-- ==== Sys2Proof/Machine/Arrivals.lean ====
section
/-! DEFINITION. What slots do at their destinations (02 R44 to R49, R61, R62; 08 R205, R214, R216; 09 R240): messages, posted writes,
remote reads and atomics with their replies, migration data, credits, loss notices, timetabled slots, mirror acceptances. -/

namespace Sys2Proof.Machine

/-! ## How a counted slot is taken (02 R61, R62) -/

/-- The station that a slot is for. -/
def destSta (t : Slot) : Nat := 16 * t.dmod.toNat + t.dsta.toNat

/-- A counted slot handled under the state of its job at the station: performed where OPEN; as `closing` says where CLOSING; dropped,
logged with cause 3 and counted nowhere where FREE (02 R61, R62). -/
def State.takeSlot (s : State) (slot : Slot) (perform closing : State → State) : State :=
  match s.jobState (destSta slot) slot.job with
  | .opened => perform s
  | .closing => closing s
  | .free => s.logLoss (destSta slot) slot 3

/-- Counted consumed at its destination (02 R42, R44). -/
def State.consumed (s : State) (slot : Slot) : State := s.countCon (destSta slot) slot.job

/-- A reply slot to a request (02 R43, R62): status 0 done, 1 job-closed in ARG (log 13), counted injected at the station. -/
def State.reply (s : State) (req : Slot) (kind status : Nat) (poison : Bool) (data : List Byte) : State :=
  let sta := destSta req
  let slot : Slot := { stationSlot sta kind req.job req.smod.toNat req.ssta.toNat req.score.toNat req.tag.toNat status data with
    score := req.dcore, poison := poison, nfl := BitVec.ofNat 2 ((data.length - 1) / 64) }
  let (d, s) := s.freeTime
  (s.countInj sta req.job).enqueue sta slot (s.clk + 1 + d)

/-! ## Active messages (02 R45 to R47) -/

/-- The lowest free entry of an inbox. -/
def Ctx.freeEntry (x : Ctx) : Option Nat := (List.range 32).find? (fun e => !x.inbox.contains e)

/-- The descriptor of a message (02 R47). -/
def descriptor (t : Slot) (entry : Nat) : Word :=
  BitVec.ofNat 64 (t.arg.toNat * 2 ^ 48 + t.smod.toNat * 2 ^ 42 + t.ssta.toNat * 2 ^ 38 + t.score.toNat * 2 ^ 34 + t.job.toNat * 2 ^ 22 +
    t.nfl.toNat * 2 ^ 20 + entry)

/-- A message written into the inbox of a bank as its ejection ends and its descriptor pushed in the next clk: the C stream pops it
from clk t + 11 + 2h of a SEND of clk t (14 R346). -/
def State.intoInbox (s : State) (c : CtxId) (slot : Slot) : State :=
  match (s.ctx c).freeEntry with
  | none => s
  | some e =>
    (s.modCore c.core (fun k => k.writeBuf 1 (0x2FC000 + 0x2000 * c.bank + 256 * e) (slot.data.take (64 * (slot.nfl.toNat + 1))))).modCtx c
      (fun x => { x with inbox := e :: x.inbox, q15 := x.q15.add (descriptor slot e) (s.clk + 2) })

/-- ACTIVE_MESSAGE_ARRIVAL (02 R45, R46, R62). -/
def execActiveMessageArrival (s : State) : Host.Outcome State Fault Refusal :=
  match s.cur with
  | some (.activeMessageArrival slot) =>
    .next (s.takeSlot slot
      (fun s =>
        match s.bankOfJob (destCore slot) slot.job with
        | none => s.lose (destSta slot) slot 2
        | some c =>
          if (s.ctx c).freeEntry.isNone || (s.ctx c).q15.full 32 s.clk then s.refuse (destSta slot) none slot
          else (s.twins c.core slot.job).foldl (fun t k =>
            match t.bankOfJob k slot.job with
            | some d => t.intoInbox d slot
            | none => t) s)
      (fun s => (s.consumed slot).logLoss (destSta slot) slot 3))
  | _ => .next s

/-! ## Posted writes (08 R205, R212, R214) -/

/-- The lines of a posted-write slot: address, mask, bytes (01 R21). -/
def slotLines (t : Slot) : List CombLine :=
  (List.range t.nfl.toNat).map (fun i =>
    ⟨ofBytesLE ((t.data.drop (16 * i)).take 8), BitVec.ofNat 64 (ofBytesLE ((t.data.drop (16 * i + 8)).take 8)),
     (t.data.drop (64 * (i + 1))).take 64⟩)

/-- A line written into X by the copy port, or into the displaced copy of a context's X (08 R193, R205). -/
def State.lineIntoX (s : State) (c : CtxId) (l : CombLine) : State :=
  l.runs.foldl (fun t r =>
    if (t.ctx c).displaced then t.modCtx c (fun x => { x with dispX := Memory.writeN x.dispX (l.addr + r.1) r.2 })
    else t.modCore c.core (fun k => k.portWrite 2 1 (l.addr + r.1) r.2)) s

/-- The credit of one line (08 R214), uncounted. -/
def State.credit (s : State) (slot : Slot) : State :=
  s.enqueue (destSta slot)
    (stationSlot (destSta slot) 11 slot.job slot.smod.toNat slot.ssta.toNat slot.score.toNat slot.tag.toNat 1 []) (s.clk + 1)

/-- A posted write performed: its lines' credits go back, and it is counted consumed. -/
def State.written (s : State) (slot : Slot) : State := ((slotLines slot).foldl (fun t _ => t.credit slot) s).consumed slot

/-- A posted write into X that the copy port of a core carries (08 R193, R205): the station answers for it once, at the core that it names. -/
def State.writeX (s : State) (core : Nat) (slot : Slot) : State :=
  match s.bankOfJob core slot.job with
  | none => if core = destCore slot then s.lose (destSta slot) slot 2 else s
  | some c =>
    let s := (slotLines slot).foldl (fun t l => t.lineIntoX c l) s
    if core = destCore slot then s.written slot else s

/-- A posted write at its home (08 R205, R214): its lines into memory, and the acceptance of a mirror's copy (01 R36). -/
def State.writeHome (s : State) (slot : Slot) : State :=
  let plat := s.platOf (srcCore slot) slot.job
  let s := (slotLines slot).foldl (fun t l => l.runs.foldl (fun t r => t.writeMem plat slot.dmod.toNat (l.addr + r.1) r.2) t) s
  let s := if slot.mir then
      s.enqueue (destSta slot)
        (stationSlot (destSta slot) 9 slot.job slot.smod.toNat slot.ssta.toNat slot.score.toNat slot.tag.toNat 0 []) (s.clk + 1)
    else s
  s.written slot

§

* PROBLEM TO SOLVE *
The expected answer is every line above in which the word "writes" appears.

* EXPECTED ANSWER *
/-! DEFINITION. What slots do at their destinations (02 R44 to R49, R61, R62; 08 R205, R214, R216; 09 R240): messages, posted writes,
/-! ## Posted writes (08 R205, R212, R214) -/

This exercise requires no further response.